WHAT TO WORK ON:
Below are some records; output exactly the lines from the line with "encblkBody .cb s" to the line with "(h : exec i", both ends kept, and nothing more.

DATA SUPPLIED:
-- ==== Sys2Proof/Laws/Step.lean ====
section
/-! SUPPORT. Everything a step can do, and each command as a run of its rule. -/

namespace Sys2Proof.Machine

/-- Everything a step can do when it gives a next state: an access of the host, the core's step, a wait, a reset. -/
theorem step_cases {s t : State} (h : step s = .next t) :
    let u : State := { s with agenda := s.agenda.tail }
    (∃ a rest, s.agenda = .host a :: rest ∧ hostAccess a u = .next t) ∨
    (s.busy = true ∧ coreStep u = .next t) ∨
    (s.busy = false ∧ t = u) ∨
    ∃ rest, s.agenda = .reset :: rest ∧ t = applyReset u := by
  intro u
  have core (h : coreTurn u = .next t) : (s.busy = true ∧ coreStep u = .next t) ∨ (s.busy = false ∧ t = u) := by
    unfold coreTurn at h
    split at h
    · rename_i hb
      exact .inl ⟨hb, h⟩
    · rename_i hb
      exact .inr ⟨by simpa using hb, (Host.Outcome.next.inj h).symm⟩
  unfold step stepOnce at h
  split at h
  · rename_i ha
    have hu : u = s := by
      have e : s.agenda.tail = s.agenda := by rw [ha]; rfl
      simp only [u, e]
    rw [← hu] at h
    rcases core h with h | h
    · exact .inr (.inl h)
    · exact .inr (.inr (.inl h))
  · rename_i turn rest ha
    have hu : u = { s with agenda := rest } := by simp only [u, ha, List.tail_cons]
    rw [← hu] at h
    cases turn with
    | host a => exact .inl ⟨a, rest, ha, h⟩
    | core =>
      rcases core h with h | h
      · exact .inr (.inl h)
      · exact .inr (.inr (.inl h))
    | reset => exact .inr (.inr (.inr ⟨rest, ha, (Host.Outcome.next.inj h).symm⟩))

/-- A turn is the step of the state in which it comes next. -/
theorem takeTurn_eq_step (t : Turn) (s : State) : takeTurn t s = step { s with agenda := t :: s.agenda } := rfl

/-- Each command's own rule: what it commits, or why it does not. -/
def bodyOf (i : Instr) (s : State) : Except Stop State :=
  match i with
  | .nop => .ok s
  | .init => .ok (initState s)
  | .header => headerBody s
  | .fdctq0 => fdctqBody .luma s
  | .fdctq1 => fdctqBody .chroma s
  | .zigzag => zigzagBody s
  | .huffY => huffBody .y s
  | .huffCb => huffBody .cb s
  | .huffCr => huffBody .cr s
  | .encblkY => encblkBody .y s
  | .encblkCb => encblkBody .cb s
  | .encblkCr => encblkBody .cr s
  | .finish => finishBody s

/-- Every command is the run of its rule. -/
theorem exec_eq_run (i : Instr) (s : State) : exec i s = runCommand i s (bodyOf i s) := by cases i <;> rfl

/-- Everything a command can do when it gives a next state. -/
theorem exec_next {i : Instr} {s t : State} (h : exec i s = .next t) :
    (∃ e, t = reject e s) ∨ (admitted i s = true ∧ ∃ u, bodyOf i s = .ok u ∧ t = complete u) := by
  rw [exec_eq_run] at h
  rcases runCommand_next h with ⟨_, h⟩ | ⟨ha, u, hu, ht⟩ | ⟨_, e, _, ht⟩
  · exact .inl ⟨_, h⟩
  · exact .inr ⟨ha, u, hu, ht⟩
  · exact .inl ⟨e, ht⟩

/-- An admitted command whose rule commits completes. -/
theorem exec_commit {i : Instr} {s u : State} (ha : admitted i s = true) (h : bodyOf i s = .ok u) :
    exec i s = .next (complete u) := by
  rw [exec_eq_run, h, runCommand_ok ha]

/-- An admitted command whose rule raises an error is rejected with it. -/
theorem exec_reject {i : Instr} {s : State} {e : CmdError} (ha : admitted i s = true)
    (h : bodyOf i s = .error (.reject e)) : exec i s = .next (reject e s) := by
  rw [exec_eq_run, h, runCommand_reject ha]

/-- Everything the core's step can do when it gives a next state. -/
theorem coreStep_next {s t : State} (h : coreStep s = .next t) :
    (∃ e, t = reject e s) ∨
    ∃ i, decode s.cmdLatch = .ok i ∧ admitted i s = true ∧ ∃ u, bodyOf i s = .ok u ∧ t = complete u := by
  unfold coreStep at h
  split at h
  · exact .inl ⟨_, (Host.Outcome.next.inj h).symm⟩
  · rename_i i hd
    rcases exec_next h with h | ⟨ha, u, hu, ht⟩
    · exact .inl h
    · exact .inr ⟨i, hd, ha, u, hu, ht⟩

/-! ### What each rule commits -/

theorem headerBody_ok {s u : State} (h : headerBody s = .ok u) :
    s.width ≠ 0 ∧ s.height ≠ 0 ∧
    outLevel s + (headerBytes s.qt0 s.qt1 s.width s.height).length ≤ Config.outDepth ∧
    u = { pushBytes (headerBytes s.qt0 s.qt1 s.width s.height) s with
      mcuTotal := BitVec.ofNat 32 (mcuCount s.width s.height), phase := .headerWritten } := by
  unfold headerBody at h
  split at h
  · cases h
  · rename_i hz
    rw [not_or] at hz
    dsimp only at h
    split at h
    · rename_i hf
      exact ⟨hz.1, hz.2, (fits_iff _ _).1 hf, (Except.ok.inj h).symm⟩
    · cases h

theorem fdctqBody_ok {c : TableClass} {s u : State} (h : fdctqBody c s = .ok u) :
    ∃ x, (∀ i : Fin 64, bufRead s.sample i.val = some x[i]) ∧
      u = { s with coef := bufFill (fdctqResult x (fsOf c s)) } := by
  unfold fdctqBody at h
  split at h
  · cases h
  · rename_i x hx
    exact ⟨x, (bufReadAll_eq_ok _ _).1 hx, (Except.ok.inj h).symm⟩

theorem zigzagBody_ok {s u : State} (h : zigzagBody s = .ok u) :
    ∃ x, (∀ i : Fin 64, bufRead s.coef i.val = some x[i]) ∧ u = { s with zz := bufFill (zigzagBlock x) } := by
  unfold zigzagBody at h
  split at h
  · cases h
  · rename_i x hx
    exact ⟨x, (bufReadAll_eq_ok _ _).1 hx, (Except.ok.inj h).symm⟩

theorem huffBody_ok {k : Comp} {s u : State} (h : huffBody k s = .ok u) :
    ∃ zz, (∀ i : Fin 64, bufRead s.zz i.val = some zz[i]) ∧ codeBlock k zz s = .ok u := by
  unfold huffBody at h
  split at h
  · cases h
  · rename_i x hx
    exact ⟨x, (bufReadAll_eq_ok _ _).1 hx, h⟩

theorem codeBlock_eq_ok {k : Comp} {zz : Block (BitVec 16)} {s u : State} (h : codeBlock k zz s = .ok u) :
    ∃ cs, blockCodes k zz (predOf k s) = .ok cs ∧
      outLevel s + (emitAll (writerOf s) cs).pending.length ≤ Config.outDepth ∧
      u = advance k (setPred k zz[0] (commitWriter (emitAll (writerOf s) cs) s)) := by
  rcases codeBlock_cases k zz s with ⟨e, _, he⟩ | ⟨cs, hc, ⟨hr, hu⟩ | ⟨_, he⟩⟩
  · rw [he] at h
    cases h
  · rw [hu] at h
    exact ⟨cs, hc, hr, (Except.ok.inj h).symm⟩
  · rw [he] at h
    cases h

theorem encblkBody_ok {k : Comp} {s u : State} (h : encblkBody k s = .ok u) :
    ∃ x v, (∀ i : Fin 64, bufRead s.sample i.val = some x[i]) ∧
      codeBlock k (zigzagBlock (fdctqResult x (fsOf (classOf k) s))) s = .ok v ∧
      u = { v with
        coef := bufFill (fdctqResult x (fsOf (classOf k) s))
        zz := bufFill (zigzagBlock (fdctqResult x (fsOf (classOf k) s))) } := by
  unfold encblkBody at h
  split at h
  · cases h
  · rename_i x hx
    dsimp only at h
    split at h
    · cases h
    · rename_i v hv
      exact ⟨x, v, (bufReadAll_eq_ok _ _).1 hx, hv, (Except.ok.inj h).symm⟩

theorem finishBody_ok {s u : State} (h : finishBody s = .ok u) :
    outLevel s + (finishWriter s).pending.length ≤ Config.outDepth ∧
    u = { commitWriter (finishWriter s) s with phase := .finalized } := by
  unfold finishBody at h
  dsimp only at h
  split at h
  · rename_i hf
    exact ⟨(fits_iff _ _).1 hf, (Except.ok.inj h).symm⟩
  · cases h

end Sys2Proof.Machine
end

* * *

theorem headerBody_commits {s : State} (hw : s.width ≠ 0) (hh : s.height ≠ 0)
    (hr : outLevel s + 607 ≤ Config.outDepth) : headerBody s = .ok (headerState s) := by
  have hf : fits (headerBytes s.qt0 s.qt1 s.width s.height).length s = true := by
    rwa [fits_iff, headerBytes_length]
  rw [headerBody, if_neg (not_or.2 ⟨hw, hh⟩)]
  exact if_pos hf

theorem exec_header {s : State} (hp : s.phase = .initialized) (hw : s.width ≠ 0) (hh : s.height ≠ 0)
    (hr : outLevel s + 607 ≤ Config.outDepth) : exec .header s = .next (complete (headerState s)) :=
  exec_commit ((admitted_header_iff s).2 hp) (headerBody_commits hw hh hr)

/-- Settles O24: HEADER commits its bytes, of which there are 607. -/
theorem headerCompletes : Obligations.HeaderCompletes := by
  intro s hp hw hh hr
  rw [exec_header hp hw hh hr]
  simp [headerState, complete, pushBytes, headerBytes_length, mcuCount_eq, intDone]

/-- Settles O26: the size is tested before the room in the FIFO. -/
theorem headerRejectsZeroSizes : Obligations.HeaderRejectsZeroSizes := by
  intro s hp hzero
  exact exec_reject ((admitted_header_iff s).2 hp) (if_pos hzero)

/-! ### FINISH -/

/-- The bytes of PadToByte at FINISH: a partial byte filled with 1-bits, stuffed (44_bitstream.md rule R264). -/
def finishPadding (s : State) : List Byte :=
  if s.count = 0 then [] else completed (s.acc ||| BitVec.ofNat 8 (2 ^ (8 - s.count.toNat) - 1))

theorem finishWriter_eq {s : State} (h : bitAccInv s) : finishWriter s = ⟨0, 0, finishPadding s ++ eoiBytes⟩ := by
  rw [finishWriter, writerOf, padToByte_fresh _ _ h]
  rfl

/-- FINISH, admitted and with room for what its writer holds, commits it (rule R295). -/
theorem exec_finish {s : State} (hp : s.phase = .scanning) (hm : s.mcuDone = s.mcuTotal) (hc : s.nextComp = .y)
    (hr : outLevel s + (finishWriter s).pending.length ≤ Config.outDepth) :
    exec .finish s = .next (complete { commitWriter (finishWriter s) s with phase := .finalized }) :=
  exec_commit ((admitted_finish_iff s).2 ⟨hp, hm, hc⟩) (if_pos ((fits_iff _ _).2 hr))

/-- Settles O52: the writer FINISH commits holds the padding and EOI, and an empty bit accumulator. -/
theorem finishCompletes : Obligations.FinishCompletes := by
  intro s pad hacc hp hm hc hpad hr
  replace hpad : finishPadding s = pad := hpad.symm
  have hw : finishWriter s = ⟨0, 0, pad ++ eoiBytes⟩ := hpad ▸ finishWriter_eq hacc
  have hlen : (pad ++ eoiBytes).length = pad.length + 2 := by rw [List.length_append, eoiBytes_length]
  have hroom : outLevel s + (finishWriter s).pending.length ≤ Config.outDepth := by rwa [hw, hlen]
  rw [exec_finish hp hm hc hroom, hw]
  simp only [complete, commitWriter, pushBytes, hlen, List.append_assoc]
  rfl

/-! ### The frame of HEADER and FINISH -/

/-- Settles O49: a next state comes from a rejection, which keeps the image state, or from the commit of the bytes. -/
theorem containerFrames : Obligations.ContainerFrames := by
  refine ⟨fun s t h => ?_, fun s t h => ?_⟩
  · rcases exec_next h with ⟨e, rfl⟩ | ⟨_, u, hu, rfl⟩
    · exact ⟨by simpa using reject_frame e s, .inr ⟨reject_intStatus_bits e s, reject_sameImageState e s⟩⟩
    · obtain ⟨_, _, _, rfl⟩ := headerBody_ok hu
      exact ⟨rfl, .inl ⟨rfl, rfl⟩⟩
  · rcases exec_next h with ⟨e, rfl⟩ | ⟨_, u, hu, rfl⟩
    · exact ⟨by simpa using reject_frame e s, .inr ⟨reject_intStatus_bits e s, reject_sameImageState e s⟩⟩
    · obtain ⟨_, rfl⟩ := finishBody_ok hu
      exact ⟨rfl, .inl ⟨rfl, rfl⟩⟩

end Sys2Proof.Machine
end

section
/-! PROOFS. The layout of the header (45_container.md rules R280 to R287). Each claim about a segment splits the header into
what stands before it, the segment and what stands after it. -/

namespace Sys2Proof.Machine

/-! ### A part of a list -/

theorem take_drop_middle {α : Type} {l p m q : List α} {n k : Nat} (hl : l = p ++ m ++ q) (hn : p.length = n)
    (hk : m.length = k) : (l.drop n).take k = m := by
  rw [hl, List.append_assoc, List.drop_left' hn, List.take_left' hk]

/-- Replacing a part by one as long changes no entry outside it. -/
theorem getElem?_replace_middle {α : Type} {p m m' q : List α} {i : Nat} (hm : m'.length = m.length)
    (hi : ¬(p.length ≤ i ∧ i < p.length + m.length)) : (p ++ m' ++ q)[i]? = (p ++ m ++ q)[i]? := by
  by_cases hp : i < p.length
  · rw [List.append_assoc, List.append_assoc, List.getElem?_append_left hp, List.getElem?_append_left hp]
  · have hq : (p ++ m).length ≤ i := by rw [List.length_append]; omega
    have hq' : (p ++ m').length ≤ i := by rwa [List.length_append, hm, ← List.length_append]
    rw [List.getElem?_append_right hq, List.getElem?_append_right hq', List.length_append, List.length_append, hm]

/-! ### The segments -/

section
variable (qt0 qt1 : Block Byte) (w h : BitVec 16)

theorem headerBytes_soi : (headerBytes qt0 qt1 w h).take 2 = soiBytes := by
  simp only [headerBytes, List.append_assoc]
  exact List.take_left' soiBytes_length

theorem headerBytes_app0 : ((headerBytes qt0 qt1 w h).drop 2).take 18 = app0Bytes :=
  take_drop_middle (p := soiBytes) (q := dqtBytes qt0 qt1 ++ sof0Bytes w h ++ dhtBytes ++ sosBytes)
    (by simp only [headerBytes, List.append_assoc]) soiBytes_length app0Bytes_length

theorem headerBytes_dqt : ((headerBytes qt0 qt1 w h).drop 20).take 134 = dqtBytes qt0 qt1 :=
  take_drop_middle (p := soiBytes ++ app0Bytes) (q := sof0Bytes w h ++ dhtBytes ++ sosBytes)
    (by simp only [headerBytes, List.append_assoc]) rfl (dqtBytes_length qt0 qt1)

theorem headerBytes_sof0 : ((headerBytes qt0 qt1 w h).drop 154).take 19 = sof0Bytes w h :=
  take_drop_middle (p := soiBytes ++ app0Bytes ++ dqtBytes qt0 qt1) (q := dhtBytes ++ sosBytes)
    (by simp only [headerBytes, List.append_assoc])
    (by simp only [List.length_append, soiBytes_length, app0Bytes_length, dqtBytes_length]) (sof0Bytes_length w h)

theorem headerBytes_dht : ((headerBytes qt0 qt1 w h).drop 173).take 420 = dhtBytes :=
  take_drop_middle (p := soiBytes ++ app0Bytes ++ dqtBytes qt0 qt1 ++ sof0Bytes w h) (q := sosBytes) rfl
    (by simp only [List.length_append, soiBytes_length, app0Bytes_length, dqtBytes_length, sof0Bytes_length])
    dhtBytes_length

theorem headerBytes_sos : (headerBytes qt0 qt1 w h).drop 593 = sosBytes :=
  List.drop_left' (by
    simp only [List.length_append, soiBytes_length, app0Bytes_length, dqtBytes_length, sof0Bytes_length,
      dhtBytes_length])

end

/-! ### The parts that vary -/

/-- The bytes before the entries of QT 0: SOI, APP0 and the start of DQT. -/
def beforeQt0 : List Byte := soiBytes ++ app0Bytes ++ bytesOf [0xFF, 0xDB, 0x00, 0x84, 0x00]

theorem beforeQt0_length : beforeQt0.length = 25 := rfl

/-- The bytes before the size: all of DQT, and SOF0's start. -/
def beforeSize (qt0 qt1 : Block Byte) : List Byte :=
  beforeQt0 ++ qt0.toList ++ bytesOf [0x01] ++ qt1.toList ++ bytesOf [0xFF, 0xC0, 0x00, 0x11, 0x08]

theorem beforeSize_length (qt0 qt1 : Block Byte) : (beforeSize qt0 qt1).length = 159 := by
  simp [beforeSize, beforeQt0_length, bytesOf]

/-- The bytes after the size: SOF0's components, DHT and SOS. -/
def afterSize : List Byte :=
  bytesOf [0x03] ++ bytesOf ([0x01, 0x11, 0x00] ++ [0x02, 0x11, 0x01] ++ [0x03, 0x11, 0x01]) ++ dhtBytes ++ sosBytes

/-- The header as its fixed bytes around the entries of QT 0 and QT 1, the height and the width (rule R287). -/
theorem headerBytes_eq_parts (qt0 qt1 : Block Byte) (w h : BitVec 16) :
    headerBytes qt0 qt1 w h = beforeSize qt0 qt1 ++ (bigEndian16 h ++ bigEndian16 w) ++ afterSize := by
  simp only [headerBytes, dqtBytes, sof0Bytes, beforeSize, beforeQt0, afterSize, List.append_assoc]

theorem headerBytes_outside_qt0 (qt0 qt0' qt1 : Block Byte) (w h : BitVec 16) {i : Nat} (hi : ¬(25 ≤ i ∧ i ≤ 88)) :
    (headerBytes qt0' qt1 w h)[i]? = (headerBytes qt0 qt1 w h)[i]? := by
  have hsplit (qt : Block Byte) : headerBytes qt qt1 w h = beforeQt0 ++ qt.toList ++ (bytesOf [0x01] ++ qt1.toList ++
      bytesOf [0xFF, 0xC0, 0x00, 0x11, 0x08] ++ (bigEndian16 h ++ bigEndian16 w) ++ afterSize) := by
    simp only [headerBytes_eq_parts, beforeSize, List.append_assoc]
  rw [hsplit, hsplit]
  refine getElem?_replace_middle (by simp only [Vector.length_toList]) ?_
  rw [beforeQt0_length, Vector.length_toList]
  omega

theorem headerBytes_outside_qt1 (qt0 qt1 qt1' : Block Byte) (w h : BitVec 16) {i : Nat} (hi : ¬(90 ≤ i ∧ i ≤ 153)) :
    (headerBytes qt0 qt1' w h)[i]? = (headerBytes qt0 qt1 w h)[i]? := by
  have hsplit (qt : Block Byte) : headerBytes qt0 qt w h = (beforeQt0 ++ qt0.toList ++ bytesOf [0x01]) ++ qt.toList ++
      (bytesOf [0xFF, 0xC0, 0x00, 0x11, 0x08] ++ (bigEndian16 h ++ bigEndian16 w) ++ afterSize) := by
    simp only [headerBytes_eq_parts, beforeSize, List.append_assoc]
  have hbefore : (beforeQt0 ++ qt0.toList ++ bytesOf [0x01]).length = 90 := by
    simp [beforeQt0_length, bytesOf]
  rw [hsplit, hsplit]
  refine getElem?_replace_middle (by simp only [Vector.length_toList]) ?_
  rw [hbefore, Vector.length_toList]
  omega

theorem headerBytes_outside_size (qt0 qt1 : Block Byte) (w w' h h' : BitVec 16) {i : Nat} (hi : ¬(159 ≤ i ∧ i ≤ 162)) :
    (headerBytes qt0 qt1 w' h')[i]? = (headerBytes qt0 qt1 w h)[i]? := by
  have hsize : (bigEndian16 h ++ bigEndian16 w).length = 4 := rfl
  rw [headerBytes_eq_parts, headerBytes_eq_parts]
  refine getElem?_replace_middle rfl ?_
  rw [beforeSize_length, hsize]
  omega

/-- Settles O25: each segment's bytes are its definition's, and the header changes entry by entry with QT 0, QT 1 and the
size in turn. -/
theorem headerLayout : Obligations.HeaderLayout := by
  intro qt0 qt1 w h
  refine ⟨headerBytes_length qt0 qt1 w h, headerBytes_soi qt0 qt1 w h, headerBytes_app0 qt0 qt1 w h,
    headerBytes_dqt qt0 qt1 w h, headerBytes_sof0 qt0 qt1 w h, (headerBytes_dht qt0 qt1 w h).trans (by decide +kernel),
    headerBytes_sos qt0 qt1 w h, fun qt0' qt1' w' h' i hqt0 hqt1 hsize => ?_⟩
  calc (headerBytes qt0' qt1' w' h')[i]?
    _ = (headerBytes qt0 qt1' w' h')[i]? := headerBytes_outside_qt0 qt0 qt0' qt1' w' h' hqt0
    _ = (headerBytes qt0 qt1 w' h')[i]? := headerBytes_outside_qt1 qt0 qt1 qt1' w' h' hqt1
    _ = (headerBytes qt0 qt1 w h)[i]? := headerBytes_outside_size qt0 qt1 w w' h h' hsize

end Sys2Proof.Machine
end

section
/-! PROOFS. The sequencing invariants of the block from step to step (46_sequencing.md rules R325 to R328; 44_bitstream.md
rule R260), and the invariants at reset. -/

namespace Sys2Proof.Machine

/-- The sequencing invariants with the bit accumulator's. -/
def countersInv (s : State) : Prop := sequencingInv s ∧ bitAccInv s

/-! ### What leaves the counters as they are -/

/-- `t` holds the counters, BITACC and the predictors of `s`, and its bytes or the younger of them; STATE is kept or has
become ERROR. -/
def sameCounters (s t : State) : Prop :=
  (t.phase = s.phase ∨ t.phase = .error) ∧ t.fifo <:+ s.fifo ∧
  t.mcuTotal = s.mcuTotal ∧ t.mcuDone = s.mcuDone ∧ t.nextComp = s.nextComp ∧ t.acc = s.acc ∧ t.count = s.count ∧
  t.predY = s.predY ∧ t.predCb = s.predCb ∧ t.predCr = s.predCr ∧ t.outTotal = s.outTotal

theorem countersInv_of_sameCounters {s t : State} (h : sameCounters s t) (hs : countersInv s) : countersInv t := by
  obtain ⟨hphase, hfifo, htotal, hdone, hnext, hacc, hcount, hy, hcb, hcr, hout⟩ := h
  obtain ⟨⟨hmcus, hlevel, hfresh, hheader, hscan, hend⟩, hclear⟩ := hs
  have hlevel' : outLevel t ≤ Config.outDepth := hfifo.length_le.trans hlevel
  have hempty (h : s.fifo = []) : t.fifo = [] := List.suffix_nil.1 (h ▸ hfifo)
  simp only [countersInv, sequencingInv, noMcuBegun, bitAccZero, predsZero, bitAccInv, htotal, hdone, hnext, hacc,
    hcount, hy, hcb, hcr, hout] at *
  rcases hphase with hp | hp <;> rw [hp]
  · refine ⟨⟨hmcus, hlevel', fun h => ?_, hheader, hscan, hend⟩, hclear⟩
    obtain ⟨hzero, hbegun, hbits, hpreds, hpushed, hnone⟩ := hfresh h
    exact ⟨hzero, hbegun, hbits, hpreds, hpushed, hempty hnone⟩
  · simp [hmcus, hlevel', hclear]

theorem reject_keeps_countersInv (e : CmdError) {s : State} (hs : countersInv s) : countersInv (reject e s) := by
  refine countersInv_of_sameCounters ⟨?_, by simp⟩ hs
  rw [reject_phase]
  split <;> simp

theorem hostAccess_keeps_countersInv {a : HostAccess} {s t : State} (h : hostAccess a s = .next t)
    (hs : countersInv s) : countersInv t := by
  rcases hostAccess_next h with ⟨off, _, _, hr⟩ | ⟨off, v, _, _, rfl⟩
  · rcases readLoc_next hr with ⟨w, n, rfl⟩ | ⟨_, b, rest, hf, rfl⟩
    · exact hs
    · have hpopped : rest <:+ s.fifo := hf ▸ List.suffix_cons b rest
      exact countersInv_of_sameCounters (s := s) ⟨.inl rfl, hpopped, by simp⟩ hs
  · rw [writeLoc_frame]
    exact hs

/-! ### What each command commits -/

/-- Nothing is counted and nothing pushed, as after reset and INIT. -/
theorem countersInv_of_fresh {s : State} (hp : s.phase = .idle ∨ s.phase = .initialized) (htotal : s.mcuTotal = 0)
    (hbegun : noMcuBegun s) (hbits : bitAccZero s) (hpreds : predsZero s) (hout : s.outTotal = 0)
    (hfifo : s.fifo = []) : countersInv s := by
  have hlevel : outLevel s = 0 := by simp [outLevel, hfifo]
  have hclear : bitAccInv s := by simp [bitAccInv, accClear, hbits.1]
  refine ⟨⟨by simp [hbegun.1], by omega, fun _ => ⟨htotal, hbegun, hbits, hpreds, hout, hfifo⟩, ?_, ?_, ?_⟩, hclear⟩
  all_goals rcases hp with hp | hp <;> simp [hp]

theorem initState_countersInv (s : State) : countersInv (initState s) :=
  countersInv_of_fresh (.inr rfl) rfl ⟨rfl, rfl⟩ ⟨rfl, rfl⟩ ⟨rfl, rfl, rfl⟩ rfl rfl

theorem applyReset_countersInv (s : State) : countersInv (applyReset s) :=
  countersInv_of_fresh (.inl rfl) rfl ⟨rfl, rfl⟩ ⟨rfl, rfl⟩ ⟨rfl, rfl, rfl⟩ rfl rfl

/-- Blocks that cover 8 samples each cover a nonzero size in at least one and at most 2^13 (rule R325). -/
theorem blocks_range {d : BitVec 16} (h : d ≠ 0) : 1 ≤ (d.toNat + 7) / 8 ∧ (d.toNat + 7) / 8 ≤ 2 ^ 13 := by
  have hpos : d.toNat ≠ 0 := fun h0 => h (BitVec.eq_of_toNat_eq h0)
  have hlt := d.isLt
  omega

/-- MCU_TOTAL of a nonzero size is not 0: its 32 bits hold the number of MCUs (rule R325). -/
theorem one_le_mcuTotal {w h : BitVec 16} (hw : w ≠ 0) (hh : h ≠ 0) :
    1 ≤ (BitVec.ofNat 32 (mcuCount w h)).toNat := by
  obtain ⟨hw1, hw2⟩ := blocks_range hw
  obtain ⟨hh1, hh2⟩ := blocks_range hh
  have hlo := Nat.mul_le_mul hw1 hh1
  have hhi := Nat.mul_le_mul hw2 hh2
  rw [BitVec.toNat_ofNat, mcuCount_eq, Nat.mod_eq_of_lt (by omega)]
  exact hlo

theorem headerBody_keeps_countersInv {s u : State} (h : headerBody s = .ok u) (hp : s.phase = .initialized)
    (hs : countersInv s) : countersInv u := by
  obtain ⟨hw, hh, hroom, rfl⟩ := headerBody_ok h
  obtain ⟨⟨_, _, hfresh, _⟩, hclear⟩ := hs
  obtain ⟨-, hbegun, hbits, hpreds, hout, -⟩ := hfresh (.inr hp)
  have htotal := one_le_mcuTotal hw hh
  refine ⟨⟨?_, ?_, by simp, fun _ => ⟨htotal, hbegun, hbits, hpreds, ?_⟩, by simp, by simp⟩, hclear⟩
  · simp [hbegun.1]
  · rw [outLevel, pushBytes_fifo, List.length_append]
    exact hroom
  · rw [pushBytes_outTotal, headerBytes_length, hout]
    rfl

SOLUTION FOR THIS PROBLEM:
  | .encblkCb => encblkBody .cb s
  | .encblkCr => encblkBody .cr s
  | .finish => finishBody s

/-- Every command is the run of its rule. -/
theorem exec_eq_run (i : Instr) (s : State) : exec i s = runCommand i s (bodyOf i s) := by cases i <;> rfl

/-- Everything a command can do when it gives a next state. -/
theorem exec_next {i : Instr} {s t : State} (h : exec i s = .next t) :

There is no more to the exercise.